Top of Entries provided
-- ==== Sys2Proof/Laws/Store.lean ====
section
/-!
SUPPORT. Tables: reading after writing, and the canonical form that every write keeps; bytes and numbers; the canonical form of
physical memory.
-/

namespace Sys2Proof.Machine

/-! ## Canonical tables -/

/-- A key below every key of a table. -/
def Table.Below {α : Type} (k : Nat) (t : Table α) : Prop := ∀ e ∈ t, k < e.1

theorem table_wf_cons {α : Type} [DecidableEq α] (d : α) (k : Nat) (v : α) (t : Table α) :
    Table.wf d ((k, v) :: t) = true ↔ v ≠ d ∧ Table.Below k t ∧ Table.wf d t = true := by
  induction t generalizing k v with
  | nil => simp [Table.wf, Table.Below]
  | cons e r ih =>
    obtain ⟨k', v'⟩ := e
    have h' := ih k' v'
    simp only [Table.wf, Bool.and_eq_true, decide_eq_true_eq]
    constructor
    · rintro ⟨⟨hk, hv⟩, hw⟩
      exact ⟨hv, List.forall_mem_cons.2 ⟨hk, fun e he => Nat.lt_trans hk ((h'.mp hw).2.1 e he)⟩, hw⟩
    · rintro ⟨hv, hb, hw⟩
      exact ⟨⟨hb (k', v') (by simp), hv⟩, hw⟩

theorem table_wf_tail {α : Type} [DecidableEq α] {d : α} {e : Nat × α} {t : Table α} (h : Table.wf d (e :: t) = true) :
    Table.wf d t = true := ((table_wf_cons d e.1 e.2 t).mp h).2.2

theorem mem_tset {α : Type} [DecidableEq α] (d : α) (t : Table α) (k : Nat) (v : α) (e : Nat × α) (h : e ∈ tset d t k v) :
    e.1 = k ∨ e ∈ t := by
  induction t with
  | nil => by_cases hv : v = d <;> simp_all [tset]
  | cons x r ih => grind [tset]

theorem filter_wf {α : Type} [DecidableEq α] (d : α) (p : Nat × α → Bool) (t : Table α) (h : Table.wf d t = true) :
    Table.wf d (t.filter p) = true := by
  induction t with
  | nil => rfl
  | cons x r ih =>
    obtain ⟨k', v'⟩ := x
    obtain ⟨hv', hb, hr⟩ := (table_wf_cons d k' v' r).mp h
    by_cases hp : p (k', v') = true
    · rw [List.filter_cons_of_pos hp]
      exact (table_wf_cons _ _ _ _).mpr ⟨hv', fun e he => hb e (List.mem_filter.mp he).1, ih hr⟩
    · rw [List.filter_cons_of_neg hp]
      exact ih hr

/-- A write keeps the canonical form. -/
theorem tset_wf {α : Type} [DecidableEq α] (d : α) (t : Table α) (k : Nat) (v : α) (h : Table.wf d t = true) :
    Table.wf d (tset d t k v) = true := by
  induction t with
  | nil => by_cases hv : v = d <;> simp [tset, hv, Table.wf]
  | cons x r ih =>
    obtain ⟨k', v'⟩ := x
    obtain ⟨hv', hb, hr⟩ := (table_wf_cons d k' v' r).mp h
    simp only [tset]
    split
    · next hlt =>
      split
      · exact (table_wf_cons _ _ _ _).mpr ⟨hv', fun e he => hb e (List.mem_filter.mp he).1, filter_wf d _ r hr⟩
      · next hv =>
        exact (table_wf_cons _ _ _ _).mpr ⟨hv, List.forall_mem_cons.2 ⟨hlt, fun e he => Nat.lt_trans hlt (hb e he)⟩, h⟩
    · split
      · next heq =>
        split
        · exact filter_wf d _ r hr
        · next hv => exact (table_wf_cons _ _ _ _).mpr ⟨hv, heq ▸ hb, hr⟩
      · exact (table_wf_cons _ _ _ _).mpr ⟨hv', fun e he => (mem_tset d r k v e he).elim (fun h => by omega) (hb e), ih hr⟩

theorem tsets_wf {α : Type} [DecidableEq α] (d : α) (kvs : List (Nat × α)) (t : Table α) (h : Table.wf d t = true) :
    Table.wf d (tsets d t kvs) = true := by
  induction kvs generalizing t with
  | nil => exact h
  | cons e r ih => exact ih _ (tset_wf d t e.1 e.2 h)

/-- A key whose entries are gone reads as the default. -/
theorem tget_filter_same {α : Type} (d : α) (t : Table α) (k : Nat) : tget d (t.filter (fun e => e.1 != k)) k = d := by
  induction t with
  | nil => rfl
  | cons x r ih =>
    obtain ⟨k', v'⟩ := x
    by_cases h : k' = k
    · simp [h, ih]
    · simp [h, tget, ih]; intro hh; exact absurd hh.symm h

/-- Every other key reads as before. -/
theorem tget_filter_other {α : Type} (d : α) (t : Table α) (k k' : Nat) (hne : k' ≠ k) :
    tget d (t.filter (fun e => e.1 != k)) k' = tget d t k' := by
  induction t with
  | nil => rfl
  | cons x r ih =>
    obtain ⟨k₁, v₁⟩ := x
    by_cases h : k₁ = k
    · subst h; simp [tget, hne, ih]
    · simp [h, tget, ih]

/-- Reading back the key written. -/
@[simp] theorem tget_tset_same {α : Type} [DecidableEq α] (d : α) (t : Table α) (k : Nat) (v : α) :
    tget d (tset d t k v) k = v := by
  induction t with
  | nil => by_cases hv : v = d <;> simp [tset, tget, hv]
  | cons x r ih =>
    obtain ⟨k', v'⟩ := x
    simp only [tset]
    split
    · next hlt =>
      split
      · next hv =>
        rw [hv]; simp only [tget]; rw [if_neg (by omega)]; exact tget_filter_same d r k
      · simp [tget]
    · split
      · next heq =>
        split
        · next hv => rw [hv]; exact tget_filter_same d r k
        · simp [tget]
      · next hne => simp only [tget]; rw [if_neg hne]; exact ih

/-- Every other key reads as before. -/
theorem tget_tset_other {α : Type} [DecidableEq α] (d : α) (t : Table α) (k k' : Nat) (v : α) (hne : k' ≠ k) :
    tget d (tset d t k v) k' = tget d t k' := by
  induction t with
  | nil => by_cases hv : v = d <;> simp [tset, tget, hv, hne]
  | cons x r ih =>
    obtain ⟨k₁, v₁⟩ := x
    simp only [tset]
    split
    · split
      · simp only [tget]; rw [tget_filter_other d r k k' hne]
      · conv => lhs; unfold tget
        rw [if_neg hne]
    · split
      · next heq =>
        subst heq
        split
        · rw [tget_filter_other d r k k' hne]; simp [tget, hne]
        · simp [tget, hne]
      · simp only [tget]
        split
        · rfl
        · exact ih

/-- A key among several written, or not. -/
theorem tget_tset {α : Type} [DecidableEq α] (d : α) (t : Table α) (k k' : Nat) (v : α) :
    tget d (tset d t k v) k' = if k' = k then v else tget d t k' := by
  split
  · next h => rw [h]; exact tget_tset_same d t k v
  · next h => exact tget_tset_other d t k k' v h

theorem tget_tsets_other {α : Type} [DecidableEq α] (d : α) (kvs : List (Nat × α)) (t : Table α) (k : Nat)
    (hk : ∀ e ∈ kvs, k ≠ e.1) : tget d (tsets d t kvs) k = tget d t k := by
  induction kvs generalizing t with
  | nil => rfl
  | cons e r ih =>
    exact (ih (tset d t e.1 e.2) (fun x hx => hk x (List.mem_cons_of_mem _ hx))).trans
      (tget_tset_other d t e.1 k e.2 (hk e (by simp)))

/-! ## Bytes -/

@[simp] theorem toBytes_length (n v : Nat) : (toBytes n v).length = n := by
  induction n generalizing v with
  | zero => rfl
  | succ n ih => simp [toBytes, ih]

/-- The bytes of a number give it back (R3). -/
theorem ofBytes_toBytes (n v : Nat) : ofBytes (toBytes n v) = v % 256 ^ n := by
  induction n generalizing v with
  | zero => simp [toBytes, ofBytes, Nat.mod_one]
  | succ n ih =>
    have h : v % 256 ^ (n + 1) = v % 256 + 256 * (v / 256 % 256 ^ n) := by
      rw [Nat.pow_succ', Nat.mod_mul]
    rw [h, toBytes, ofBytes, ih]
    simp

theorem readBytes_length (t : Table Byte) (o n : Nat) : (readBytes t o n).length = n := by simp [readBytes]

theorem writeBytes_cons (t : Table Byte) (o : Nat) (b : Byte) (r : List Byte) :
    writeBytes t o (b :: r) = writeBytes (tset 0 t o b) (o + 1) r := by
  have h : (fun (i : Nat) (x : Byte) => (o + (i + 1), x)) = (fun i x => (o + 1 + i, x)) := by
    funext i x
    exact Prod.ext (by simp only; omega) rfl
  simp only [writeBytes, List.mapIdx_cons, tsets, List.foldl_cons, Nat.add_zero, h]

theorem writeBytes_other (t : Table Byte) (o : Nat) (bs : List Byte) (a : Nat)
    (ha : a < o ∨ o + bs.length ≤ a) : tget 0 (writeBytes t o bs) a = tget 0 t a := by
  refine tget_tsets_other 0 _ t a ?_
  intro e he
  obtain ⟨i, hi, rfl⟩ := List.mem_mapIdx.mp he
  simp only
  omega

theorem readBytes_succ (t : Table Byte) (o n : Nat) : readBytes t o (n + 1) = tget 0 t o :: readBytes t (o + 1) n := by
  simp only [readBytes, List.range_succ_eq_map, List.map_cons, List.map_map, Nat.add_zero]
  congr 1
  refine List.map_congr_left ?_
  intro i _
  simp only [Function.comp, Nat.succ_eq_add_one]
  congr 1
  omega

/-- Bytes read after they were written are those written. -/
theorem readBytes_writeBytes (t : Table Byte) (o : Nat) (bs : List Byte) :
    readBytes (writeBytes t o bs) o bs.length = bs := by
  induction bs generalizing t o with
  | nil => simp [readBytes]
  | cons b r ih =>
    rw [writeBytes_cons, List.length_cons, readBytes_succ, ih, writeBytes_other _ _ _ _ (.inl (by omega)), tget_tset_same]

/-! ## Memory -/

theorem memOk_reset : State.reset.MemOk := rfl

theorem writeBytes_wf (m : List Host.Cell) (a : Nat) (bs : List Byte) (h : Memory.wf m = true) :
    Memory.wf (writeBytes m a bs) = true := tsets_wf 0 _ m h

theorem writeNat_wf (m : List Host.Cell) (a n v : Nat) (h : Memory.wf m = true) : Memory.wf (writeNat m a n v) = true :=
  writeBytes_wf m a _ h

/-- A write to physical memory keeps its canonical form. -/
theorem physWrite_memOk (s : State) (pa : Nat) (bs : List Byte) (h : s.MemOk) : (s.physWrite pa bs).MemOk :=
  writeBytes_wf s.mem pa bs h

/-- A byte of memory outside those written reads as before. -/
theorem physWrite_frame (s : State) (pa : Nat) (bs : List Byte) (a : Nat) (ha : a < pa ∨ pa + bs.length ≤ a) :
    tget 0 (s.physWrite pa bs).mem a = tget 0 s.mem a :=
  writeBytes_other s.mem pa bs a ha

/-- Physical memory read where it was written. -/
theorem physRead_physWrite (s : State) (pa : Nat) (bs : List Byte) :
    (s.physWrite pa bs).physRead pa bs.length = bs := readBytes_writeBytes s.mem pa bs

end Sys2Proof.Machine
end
Bottom of Entries provided
» Task goal
Give back exactly the lines from the beginning of the records through the line containing "rw [List.filter_cons_of_neg hp]", and only those.

» Finished task
-- ==== Sys2Proof/Laws/Store.lean ====
section
/-!
SUPPORT. Tables: reading after writing, and the canonical form that every write keeps; bytes and numbers; the canonical form of
physical memory.
-/

namespace Sys2Proof.Machine

/-! ## Canonical tables -/

/-- A key below every key of a table. -/
def Table.Below {α : Type} (k : Nat) (t : Table α) : Prop := ∀ e ∈ t, k < e.1

theorem table_wf_cons {α : Type} [DecidableEq α] (d : α) (k : Nat) (v : α) (t : Table α) :
    Table.wf d ((k, v) :: t) = true ↔ v ≠ d ∧ Table.Below k t ∧ Table.wf d t = true := by
  induction t generalizing k v with
  | nil => simp [Table.wf, Table.Below]
  | cons e r ih =>
    obtain ⟨k', v'⟩ := e
    have h' := ih k' v'
    simp only [Table.wf, Bool.and_eq_true, decide_eq_true_eq]
    constructor
    · rintro ⟨⟨hk, hv⟩, hw⟩
      exact ⟨hv, List.forall_mem_cons.2 ⟨hk, fun e he => Nat.lt_trans hk ((h'.mp hw).2.1 e he)⟩, hw⟩
    · rintro ⟨hv, hb, hw⟩
      exact ⟨⟨hb (k', v') (by simp), hv⟩, hw⟩

theorem table_wf_tail {α : Type} [DecidableEq α] {d : α} {e : Nat × α} {t : Table α} (h : Table.wf d (e :: t) = true) :
    Table.wf d t = true := ((table_wf_cons d e.1 e.2 t).mp h).2.2

theorem mem_tset {α : Type} [DecidableEq α] (d : α) (t : Table α) (k : Nat) (v : α) (e : Nat × α) (h : e ∈ tset d t k v) :
    e.1 = k ∨ e ∈ t := by
  induction t with
  | nil => by_cases hv : v = d <;> simp_all [tset]
  | cons x r ih => grind [tset]

theorem filter_wf {α : Type} [DecidableEq α] (d : α) (p : Nat × α → Bool) (t : Table α) (h : Table.wf d t = true) :
    Table.wf d (t.filter p) = true := by
  induction t with
  | nil => rfl
  | cons x r ih =>
    obtain ⟨k', v'⟩ := x
    obtain ⟨hv', hb, hr⟩ := (table_wf_cons d k' v' r).mp h
    by_cases hp : p (k', v') = true
    · rw [List.filter_cons_of_pos hp]
      exact (table_wf_cons _ _ _ _).mpr ⟨hv', fun e he => hb e (List.mem_filter.mp he).1, ih hr⟩
    · rw [List.filter_cons_of_neg hp]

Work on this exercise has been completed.